0
7276

11.07.2019 00:01:00

Умру я лишь на треть

Несколько слов о духовной поэзии андеграунда

Борис Колымагин

Об авторе: Борис Федорович Колымагин – поэт, прозаик, критик.

Тэги: андеграунд, ссср, поэзия, кьеркегор, гегель, маркс, философия, религия


андеграунд, ссср, поэзия, кьеркегор, гегель, маркс, философия, религия Неофициальная советская поэзия отдается философским аллюзиям. Эгон Шиле. Девушка на коленях, опирающаяся на локти. 1917. Музей Леопольда, Вена

Поэзия «бронзового века» живо интересовалась духовными проблемами. Религия уважалась. При этом многие проблемы поэты пробовали осмыслить, обращаясь к философии. На первом месте, безусловно, значился Гегель. Об этом свидетельствует хотя бы строчка Ольги Бешенковской: «Нас обжигали Гегель и псалмы». Немецкого гения читали. Но странствия абсолютного духа в религиозных системах и философских школах не стали, однако, предметом поэтических медитаций. Как не стал им и строгий голос Канта, хотя Виктор Кривулин написал «Категорический императив», где фигурирует житель Кенигсберга в пространстве новой реальности. Актуальным философом для поэтов оказался Серен Кьеркегор.

Согласно учению датского мыслителя, гегелевская философия примирила все противоречия в ничего не значащем синтезе, сняв тем самым антропологическую проблему. Но человек – не абсолютный дух, не спекулятивный разум. И, чтобы прийти к истинной вере, ему нужно пройти тернистый путь внутреннего освобождения. Кьеркегор, как известно, выделял три стадии человеческого существования: эстетическую, этическую и религиозную, считая иронию, к которой нередко прибегали поэты андеграунда, важным моментом экзистенции. Юмор помогал сделать шаг от эстетики к этике и религии. Философский дискурс, заданный протестантским писателем, присутствует в произведениях целого ряда авторов. Мы не можем с точностью сказать, читали ли все они произведения Кьеркегора, но его идеи, что называется, витали в воздухе.

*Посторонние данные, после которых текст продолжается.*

/-! ## Clock generators (R90 to R95, R455, R457, R475) -/

/-- The base of a generator's two registers, laid out as ISL_CLK and ISL_CLKSTAT. -/
def genA (g : Nat) : Nat := if g < 384 then islA g else if g < 448 then deepA (g - 384) else bayA (g - 448) + 8
/-- The quadrant of a generator. -/
def genQuad (g : Nat) : Nat := if g < 384 then g / 96 else if g < 448 then (g - 384) / 16 else (g - 448) / 32
/-- Whether the generator is present. -/
def State.genOk (s : State) (g : Nat) : Bool := decide (g < 576) && s.quadLive (genQuad g)

/-- The clock maximum of an island at a level, in MHz (R455). -/
def levelMax (l : Nat) : Nat :=
  match l with
  | 0 => 1000 | 1 => 900 | 2 => 800 | 3 => 700 | 4 => 600 | 5 => 500 | 6 => 375 | _ => 250
/-- The clock maximum of a generator at a level: bays and deep stores stop at 800 MHz (R85, R129). -/
def genMax (g l : Nat) : Nat := if g < 384 then levelMax l else min 800 (levelMax l)

/-- The frequency of fabric rail `r` of a quadrant in MHz: MHZ outside 400 to 2,000 acts as the nearer limit (R457, R478). -/
def State.railMhz (s : State) (q r : Nat) : Nat := max 400 (min 2000 (s.rd (clkA q) (R.FR_CFG0.MHZ.shift (4 * r))))
/-- Whether a fabric rail is locked (R457). -/
def State.railLocked (s : State) (q r : Nat) : Bool := s.bit (clkA q) (R.FR_CFG0.LOCKED.shift (4 * r))

/-- The level a generator moves to: the slower of the requested level and the quadrant's cap (R455, R475). -/
def State.levelWanted (s : State) (g : Nat) : Nat := max (s.rd (genA g) R.ISL_CLK.PLVL) (s.rd (pwrA (genQuad g)) R.PWR_CAP.CAP)

/-- The smallest divider that keeps the clock within the maximum of the slower of the level in force and the level wanted (R91, R94). -/
def State.divClamp (s : State) (g rail : Nat) : Nat :=
  let m := genMax g (max (s.levelWanted g) (s.rd (genA g) R.ISL_CLKSTAT.PLVL_NOW))
  let f := s.railMhz (genQuad g) rail
  min 64 ((f + m - 1) / m)

/-- The divider the generator ramps to on its rail: 64 while a rail change is due, else the requested one within the clamp. -/
def State.divTarget (s : State) (g : Nat) : Nat :=
  let a := genA g
  if s.rd a R.ISL_CLK.RAIL ≠ s.rd a R.ISL_CLKSTAT.RAIL_NOW then 64
  else max (s.rd a R.ISL_CLK.DIV + 1) (s.divClamp g (s.rd a R.ISL_CLK.RAIL))

/-- Whether the generator's clock lies within the maximum of the level wanted. -/
def State.withinWanted (s : State) (g : Nat) : Bool :=
  let a := genA g
  decide (s.railMhz (genQuad g) (s.rd a R.ISL_CLKSTAT.RAIL_NOW) ≤ genMax g (s.levelWanted g) * (s.rd a R.ISL_CLKSTAT.DIV_NOW + 1))

/-- Bring the status bits of a generator up to its target (R91, R92, R94): a faster level raises the voltage first, a slower one lowers
it once the clock is within the new maximum. When RAMPING and VBUSY both fall, event 691 is raised (R127). -/
def State.genUpdate (s : State) (g : Nat) : State :=
  let a := genA g
  let was := s.bit a R.ISL_CLKSTAT.RAMPING || s.bit a R.ISL_CLKSTAT.VBUSY
  let level := s.rd a R.ISL_CLKSTAT.PLVL_NOW
  let want := s.levelWanted g
  let moving := decide (s.rd a R.ISL_CLK.RAIL ≠ s.rd a R.ISL_CLKSTAT.RAIL_NOW) || decide (s.divTarget g ≠ s.rd a R.ISL_CLKSTAT.DIV_NOW + 1)
  let volt := decide (want < level) || (decide (level < want) && s.withinWanted g)
  let clamped := decide (s.rd a R.ISL_CLK.RAIL = s.rd a R.ISL_CLKSTAT.RAIL_NOW) &&
    decide (s.divClamp g (s.rd a R.ISL_CLK.RAIL) > s.rd a R.ISL_CLK.DIV + 1)
  let s := s.wr a R.ISL_CLKSTAT.RAMPING (if moving then 1 else 0)
  let s := s.wr a R.ISL_CLKSTAT.VBUSY (if volt then 1 else 0)
  let s := s.wr a R.ISL_CLKSTAT.CLAMPED (if clamped then 1 else 0)
  s.raiseIf (was && !moving && !volt) 691

/-- Whether the generator's clock is stopped, so that its ramp pauses (R93). -/
def State.genStopped (s : State) (g : Nat) : Bool :=
  if g < 384 then
    let st := s.rd (islA g) R.ISL_STATE.STATE
    decide (st = 2 ∨ st = 6 ∨ st = 7)
  else !s.awake (if g < 448 then 2000 + (g - 384) else 1000 + (g - 448))

/-- ISL_CLK_WRITE (R92): a write of ISL_CLK, a deep store's clock register or BAY_CLK; BAY_CLK of a bay in RESET takes none (R47). -/
def execIslClkWrite (gen : Nat) (value : BitVec 32) (s : State) : Host.Outcome State Fault Refusal :=
  .next <|
    if s.genOk gen && (decide (gen < 448) || s.bayTakes (gen - 448)) then
      let v := value.toNat
      let a := genA gen
      let s := (s.wr a R.ISL_CLK.RAMP (bits v 23 16)).wr a R.ISL_CLK.RAIL (bits v 15 14)
      ((s.wr a R.ISL_CLK.PLVL (bits v 10 8)).wr a R.ISL_CLK.DIV (bits v 5 0)).genUpdate gen
    else s

/-- DIVIDER_RAMP_STEP (R92, R93, R457): one step of the divider, or the switch of rails at D = 64; a ramp toward a rail that is not locked, or
of a stopped clock, waits. -/
def execDividerRampStep (gen : Nat) (s : State) : Host.Outcome State Fault Refusal :=
  .next <|
    let a := genA gen
    if s.genOk gen && s.bit a R.ISL_CLKSTAT.RAMPING && !s.genStopped gen &&
        s.railLocked (genQuad gen) (s.rd a R.ISL_CLK.RAIL) then
      let d := s.rd a R.ISL_CLKSTAT.DIV_NOW + 1
      let t := s.divTarget gen
      if s.rd a R.ISL_CLK.RAIL ≠ s.rd a R.ISL_CLKSTAT.RAIL_NOW ∧ d = 64 then
        (s.wr a R.ISL_CLKSTAT.RAIL_NOW (s.rd a R.ISL_CLK.RAIL)).genUpdate gen
      else if d < t then (s.wr a R.ISL_CLKSTAT.DIV_NOW d).genUpdate gen
      else if t < d then (s.wr a R.ISL_CLKSTAT.DIV_NOW (d - 2)).genUpdate gen
      else s
    else s

/-- LEVEL_VOLTAGE_DONE (R94): the level wanted is in force. -/
def execLevelVoltageDone (gen : Nat) (s : State) : Host.Outcome State Fault Refusal :=
  .next <|
    let a := genA gen
    if s.genOk gen && s.bit a R.ISL_CLKSTAT.VBUSY then
      (s.wr a R.ISL_CLKSTAT.PLVL_NOW (s.levelWanted gen)).genUpdate gen
    else s

/-! ## Channels (R96 to R101, R107, R112, R134, R268, R331)

An edge of an island is N 0, E 1, S 2 or W 3; edge 4 holds the port causeways of its bay (channels 0 to 3 from the bay, 4 to 7 to it), edge 5
the outbound and edge 6 the inbound bundle of its NAP, and edge 7 the ports of its NRZ lane (0 TXA, 1 TXB, 2 RXA, 3 RXB). -/

/-- The hard-unit ports of islands. -/
def hardEdge (e : Nat) : Bool := decide (4 ≤ e)

/-- The local column of an island. -/
def islX (i : Nat) : Nat := i % 96 % 12
/-- The local row of an island. -/
def islY (i : Nat) : Nat := i % 96 / 12

/-- Whether an island's edge holds a port of a deep store (R81), and which store: port A on the E edge of column 3 + 4c, port B on the W edge of
column 4 + 4c. -/
def deepPort (i e : Nat) : Option (Nat × Bool) :=
  if e = 1 ∧ (islX i = 3 ∨ islX i = 7) then some (i / 96 * 16 + (islX i / 4) * 8 + islY i, false)
  else if e = 3 ∧ (islX i = 4 ∨ islX i = 8) then some (i / 96 * 16 + (islX i / 4 - 1) * 8 + islY i, true)
  else none

/-- The island to which a port of deep store `d` attaches, and the edge (R81). -/
def deepIsland (d : Nat) (b : Bool) : Nat × Nat :=
  let c := d % 16 / 8
  let y := d % 8
  if b then (d / 16 * 96 + y * 12 + 4 + 4 * c, 3) else (d / 16 * 96 + y * 12 + 3 + 4 * c, 1)

/-- The other end of a bridge extension (R99): island, edge and channel. -/
def State.bridgeEnd (s : State) (i e c : Nat) : Option (Nat × Nat × Nat) :=
  let q := i / 96
  if e = 1 ∧ islX i = 11 ∧ c < 6 then
    let x := islY i * 6 + c
    match s.fuses.part with
    | .abn9640 => some ((q + 1) % 4 * 96 + 84 + x / 4, 0, x % 4)
    | .abn9620 => some ((2 - q) * 96 + (7 - islY i) * 12 + 11, 1, c)
    | .abn9610 => none
  else if e = 0 ∧ islY i = 7 ∧ c < 4 ∧ s.fuses.part = .abn9640 then
    let x := islX i * 4 + c
    some ((q + 3) % 4 * 96 + (x / 6) * 12 + 11, 1, x % 6)
  else none

/-- The island at the other end of a channel, with its edge and channel; none where a hard unit or nothing is there. -/
def State.otherEnd (s : State) (i e c : Nat) : Option (Nat × Nat × Nat) :=
  if hardEdge e then none
  else if (deepPort i e).isSome ∧ 29 ≤ c then none
  else
    match e with
    | 0 => if islY i < 7 then some (i + 12, 2, c) else s.bridgeEnd i e c
    | 1 => if islX i < 11 then some (i + 1, 3, c) else s.bridgeEnd i e c
    | 2 => if 0 < islY i then some (i - 12, 0, c) else none
    | _ => if 0 < islX i then some (i - 1, 1, c) else none

/-- The number of a channel: one number for both of its ends, the lower of the two ends' own. -/
def State.chanId (s : State) (i e c : Nat) : Nat :=
  let own := i * 512 + e * 64 + c
  match s.otherEnd i e c with
  | some (j, f, k) => min own (j * 512 + f * 64 + k)
  | none => own

/-- Words that a channel holds: 8, or 24 at a bridge extension (R97, R99). -/
def State.chanCap (s : State) (i e c : Nat) : Nat := if (s.bridgeEnd i e c).isSome then 24 else 8

/-- The image's setting of one channel end of an island. -/
def State.chanCfg (s : State) (i e c : Nat) : Option ChanCfg :=
  match s.cfgOf i with
  | none => none
  | some cfg => cfg.chans.find? (fun x => decide (x.edge = e ∧ x.chan = c))

/-- ISL_STATE.STATE (R106). -/
def State.islState (s : State) (i : Nat) : Nat := s.rd (islA i) R.ISL_STATE.STATE

/-- Whether a state of an island is one of its slack states (R107). -/
def slackState (st : Nat) : Bool := decide (st = 2 ∨ st = 3 ∨ st = 4 ∨ st = 5 ∨ st = 7)

/-- The router whose NAP attaches to island `i`, if any (R268). -/
def napOfIsland (i : Nat) : Option Nat :=
  let x := islX i
  let y := islY i
  if x % 2 = 1 ∧ 1 ≤ y ∧ y ≤ 6 then some (routerNum (i / 96) ((y - 1) * 6 + x / 2)) else none

/-- The island to which the NAP of router `n` attaches (R268). -/
def napIsland (n : Nat) : Nat :=
  (routerLocal n).1 * 96 + ((routerLocal n).2 / 6 + 1) * 12 + 2 * ((routerLocal n).2 % 6) + 1

/-- The state of the far end of a channel, as an island state: hard units are in RUN except where their own rules take them to slack
water (R98, R107, R130, R274). -/
def State.farState (s : State) (i e c : Nat) : Nat :=
  match s.otherEnd i e c with
  | some (j, _, _) => s.islState j
  | none =>
    if e = 4 then (if s.bayState (i / 96 * 32 + i % 96 / 3) < 2 then 0 else 5)
    else if e = 5 ∨ e = 6 then
      match napOfIsland i with
      | some n => if s.rd (rtA n) R.RT_STATE.STATE = 2 then 2 else 0
      | none => 5
    else if e = 7 then 0
    else if (deepPort i e).isSome ∧ 29 ≤ c then 0
    else 5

Приведем несколько примеров поэтической игры. Так, в стихах Вениамина Блаженного живет экзистирующий юморист, о котором писал житель Копенгагена. Обыгрывая «Памятник» Пушкина, лирический герой в простоте душевной восклицает: «И, быть может, умру я не весь, а всего лишь на треть». Противоречие и связанный с ним юмор заключены в этом «на треть» – математической точности бессмертия... В похожем комическом ключе развивает свои мысли о времени Виктор Кривулин: «От сотворенья мира скудных лет/ шесть тысяч с хвостиком. Итак, хвостато время!/ как пес незримый ходит между всеми./ Шесть тысяч лет, как дьяволово семя,/ взошло тысячелистником на свет» – автор играет с буквалистским прочтением Библии. Стоит отметить, что комизм, о котором идет здесь речь, существовал в культурном подполье наряду с черным юмором, самым ярким выразителем которого был Пригов. Приговский смех закрывал реальность, превращая ее в симулякр. Но в самиздате продолжал звучать и другой, идущий от Гоголя, смех.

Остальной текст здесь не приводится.